[Stored records]

--------------------------------

/-- Aborts every BUSY slot of a processor (R349, R441): its jobs leave their units and queues, a move stops
where it is, and all slots read IDLE; dispatches wait 1 µs. -/
def abortSlots (s : State) (p : Nat) : State :=
  if !(s.proc p).anyBusy then s
  else
    let drop := fun (l : List AccJob) => l.filter fun (j : AccJob) => j.proc ≠ p
    let s := s.modPmx fun x => { x with jobs := drop x.jobs, mover := match x.mover with
      | some (m : Mover) => if m.proc = p then none else some m
      | none => none }
    let s := (s.modCmp fun x => { x with jobs := drop x.jobs }).modSec fun x =>
      { x with aes := drop x.aes, digests := drop x.digests }
    s.modProc p fun x =>
      { x with slots := sparseMap (fun _ => Doorbell.reset) (fun _ (d : Doorbell) => { d with state := 0 }) x.slots
               slotAbortUntil := s.tick + 64000 }

/-! ## Stopping tasks (R349, R372, R376) -/

/-- An engine's task leaves it: its stores stay, the grant returns to the take, and the engine is idle. -/
def endRun (s : State) (p : Nat) : State :=
  let s := s.drainAll p
  let x := s.proc p
  let used := x.grantSize - x.grant
  let s := s.modCtx x.ctx fun c =>
    { c with budgetLeft := c.budgetLeft + x.grant, retired := c.retired + used, retiredAll := c.retiredAll + used }
  let busy := x.busyPart + (s.tick - x.since)
  (s.addF (F.engEBusyCount p) (busy / 32768)).modProc p fun x =>
    { x with running := false, stall := none, grant := 0, grantSize := 0, busyPart := busy % 32768 }

/-- Engines that run a task of a take. -/
def enginesOf (s : State) (h : Nat) : List Nat :=
  (s.eng.procs.filter fun e => isEngine e.1 && e.2.running && e.2.ctx = h).map (·.1)

/-- Every running task of a take is stopped with its doorbells; tasks in lists are removed (R376). -/
def stopTasks (s : State) (h : Nat) : State :=
  let s := forEach (s.enginesOf h) s fun s p => (s.abortSlots p).endRun p
  let keep := fun (l : List Nat) => l.filter fun i => match s.task i with
    | some t => t.ctx ≠ h
    | none => false
  s.modTsk fun t =>
    { t with ready := sparseMap (fun _ => []) (fun _ l => keep l) t.ready
             delay := sparseMap (fun _ => []) (fun _ l => keep l) t.delay
             chain := sparseMap (fun _ => []) (fun _ l => keep l) t.chain }

/-- A take gives back its shared SRAM and its task entries (R376, R381). -/
def releaseTake (s : State) (h : Nat) : State :=
  match s.ctx h with
  | none => s
  | some x =>
    let s := forEach x.tasks s fun s i => s.setTask i none
    let s := (s.subF F.tskTaskUseInUse x.tasks.length).subF (F.instUseBTasks x.tenant) x.tasks.length
    s.modCtx h fun c => { c with tasks := [], sharedBase := 0, sharedSize := 0 }

/-- A take in PREPARING or RUNNING goes to FAULTING with a reason (R375, R379). -/
def faultTake (s : State) (h reason : Nat) (task : Option Nat) (pc addr detail : Nat) : State :=
  match s.ctx h with
  | none => s
  | some x =>
    if x.st = .preparing || x.st = .running then
      (s.stopTasks h).modCtx h fun c =>
        { c with st := .faulting, reason := reason, faultTask := task.getD 0xFF, faultPc := pc, faultAddr := addr,
                 detail := detail, waiting := none }
    else s

/-- An engine is fenced (R377, R378): the health and reliability events; a running take of it goes to
RESTARTING, and a task of any other take is stopped. -/
def fenceEngine (s : State) (e : Nat) : State :=
  if 32 ≤ e || bit (s.getF F.engFencedFenced) e then s
  else
    let s := s.setF F.engFencedFenced (s.getF F.engFencedFenced ||| 2 ^ e)
    let s := (s.health 0x000A 3 e [] 0).raiseEvent 0 1 0x00 0x02
    let x := s.proc e
    if !x.running then s
    else match s.ctx x.ctx with
    | some c =>
      if c.st = .running then
        (s.stopTasks x.ctx).modCtx x.ctx fun c => { c with st := .restarting, fencedBy := e }
      else (s.abortSlots e).endRun e
    | none => (s.abortSlots e).endRun e

/-! ## Traps (R347–R350) -/

/-- A trap at T (R348): the task ends and its take goes to FAULTING; three BUS traps within 1 s fence the
engine (R377). -/
def trapTask (s : State) (p cause pc addr : Nat) (load : Bool) : State :=
  let x := s.proc p
  let s := (s.incF (F.engETrapsCount p)).setF (F.engETrapsLastCause p) cause
  let s := if cause = trapBus && load then s.incF (F.engEMemerrLoadUncorr p) else s
  let s := (s.abortSlots p).endRun p
  let s := s.faultTake x.ctx cause (some x.task) pc addr 0
  if cause = trapBus then
    let recent := (s.tick :: x.busTraps).filter fun t => s.tick < t + 64000000000
    let s := s.modProc p fun x => { x with busTraps := recent }
    if 3 ≤ recent.length then s.fenceEngine p else s
  else s

/-- A trap at M (R350): pc, cause and address are saved and execution goes on at TVEC; a trap within a trap
is a fatal firmware fault, and the device enters Safe. -/
def trapCore (s : State) (p cause pc addr : Nat) : State :=
  let x := s.proc p
  if x.status.getLsbD 0 then s.orderSafe 5
  else s.setProc p
    { x with epc := BitVec.ofNat 32 pc, cause := BitVec.ofNat 32 cause, badaddr := BitVec.ofNat 32 addr,
             status := x.status ||| 1, pc := x.tvec &&& 0xFFFFFFFC, stall := none }

/-- A trap of the instruction at the processor's pc. -/
def trap (s : State) (p cause addr : Nat) (load : Bool) : State :=
  let pc := (s.proc p).pc.toNat
  if isEngine p then s.trapTask p cause pc addr load else s.trapCore p cause pc addr

/-! ## Stream ports (R323, R324, R364–R366) -/

/-- Device address of a window offset of a tenant. -/
def windowAddr (s : State) (tenant off : Nat) : Nat := (s.tenantWindow tenant).1 + off

/-- The input port of a take cannot deliver data of its stage: ERROR is set and the take ends with
INPUT_ERROR (R365, Table 13.4). -/
def inputError (s : State) (h port lba : Nat) : State :=
  let s := s.modCtx h fun c => if c.portError.contains port then c else { c with portError := c.portError ++ [port] }
  s.faultTake h 0x21 none 0 port lba

/-- Bytes of one block of a range. -/
def rangeBlock (s : State) (r : TakeRange) : Nat := match s.ns r.nsid with
  | some n => n.block
  | none => 4096

/-- Takes `n` bytes that an input port holds (R364): none where they cannot be read. The position
moves, and reaching EOS is an event of every engine of the take (R334). -/
def popBytes (s : State) (h : Nat) (r : TakeRange) (n : Nat) : Option (List Byte) × State :=
  match s.ctx h with
  | none => (none, s)
  | some c =>
    let pos := c.consumedAt r.port
    let (l, s) :=
      if r.kind = 0 then
        let o := pos % 2 ^ 21
        let k := min n (2 ^ 21 - o)
        let (a, s) := s.dramRead (s.windowAddr c.tenant (r.stage + o)) k
        if k < n then
          let (b, s) := s.dramRead (s.windowAddr c.tenant r.stage) (n - k)
          (match a, b with
            | some x, some y => some (x ++ y)
            | _, _ => none, s)
        else (a, s)
      else s.dramRead (s.windowAddr c.tenant (r.addr + pos)) n
    match l with
    | none => (none, s)
    | some l =>
      let s := s.modCtx h fun c => { c with consumed := sparsePut (fun _ => 0) c.consumed r.port (pos + n) }
      if pos < r.length && r.length ≤ pos + n then (some l, forEach (s.enginesOf h) s fun s p => s.latchEvent p 1)
      else (some l, s)

/-- Adds bytes to an output's stage area (R366). -/
def pushBytes (s : State) (h : Nat) (r : TakeRange) (l : List Byte) : State :=
  match s.ctx h with
  | none => s
  | some c =>
    let pos := c.producedAt r.port
    (s.dramWrite (s.windowAddr c.tenant (r.stage + pos)) l).modCtx h fun c =>
      { c with produced := sparsePut (fun _ => 0) c.produced r.port (pos + l.length) }

/-- Cells of a pop of `n` bytes from a port: D0 and D1 of the instance, for the stage ring or the window (R54,
R364). -/
def popNeeds (s : State) (p port n : Nat) : List CellNeed :=
  match s.ctx (s.proc p).ctx with
  | none => []
  | some c => match c.inRange port with
    | none => []
    | some r =>
      let pos := c.consumedAt port
      let n := min n (r.length - pos)
      s.dramNeeds c.tenant (s.windowAddr c.tenant (if r.kind = 0 then r.stage + pos % 2 ^ 21 else r.addr + pos)) n false

/-- Cells of a push of `n` bytes into an output's stage area (R366). -/
def pushNeeds (s : State) (p port n : Nat) : List CellNeed :=
  match s.ctx (s.proc p).ctx with
  | none => []
  | some c => match c.outRange port with
    | none => []
    | some r => s.dramNeeds c.tenant (s.windowAddr c.tenant (r.stage + c.producedAt r.port)) n true

/-- FULL (Table 09.3): the DRAM channel of the next stage byte is not online (log entry 28). -/
def portFull (s : State) (h : Nat) (r : TakeRange) : Bool :=
  match s.ctx h with
  | none => true
  | some c => s.getF (chStateF (s.dramLoc (s.windowAddr c.tenant (r.stage + c.producedAt r.port))).channel) ≠ 2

--------------------------------

#### Problem requirements
In the entries above, find the line with "let s := (s.health" and the line with "epc := BitVec.ofNat", then restate word for word both of them and every line between, with nothing more.

#### Problem solution
    let s := (s.health 0x000A 3 e [] 0).raiseEvent 0 1 0x00 0x02
    let x := s.proc e
    if !x.running then s
    else match s.ctx x.ctx with
    | some c =>
      if c.st = .running then
        (s.stopTasks x.ctx).modCtx x.ctx fun c => { c with st := .restarting, fencedBy := e }
      else (s.abortSlots e).endRun e
    | none => (s.abortSlots e).endRun e

/-! ## Traps (R347–R350) -/

/-- A trap at T (R348): the task ends and its take goes to FAULTING; three BUS traps within 1 s fence the
engine (R377). -/
def trapTask (s : State) (p cause pc addr : Nat) (load : Bool) : State :=
  let x := s.proc p
  let s := (s.incF (F.engETrapsCount p)).setF (F.engETrapsLastCause p) cause
  let s := if cause = trapBus && load then s.incF (F.engEMemerrLoadUncorr p) else s
  let s := (s.abortSlots p).endRun p
  let s := s.faultTake x.ctx cause (some x.task) pc addr 0
  if cause = trapBus then
    let recent := (s.tick :: x.busTraps).filter fun t => s.tick < t + 64000000000
    let s := s.modProc p fun x => { x with busTraps := recent }
    if 3 ≤ recent.length then s.fenceEngine p else s
  else s

/-- A trap at M (R350): pc, cause and address are saved and execution goes on at TVEC; a trap within a trap
is a fatal firmware fault, and the device enters Safe. -/
def trapCore (s : State) (p cause pc addr : Nat) : State :=
  let x := s.proc p
  if x.status.getLsbD 0 then s.orderSafe 5
  else s.setProc p
    { x with epc := BitVec.ofNat 32 pc, cause := BitVec.ofNat 32 cause, badaddr := BitVec.ofNat 32 addr,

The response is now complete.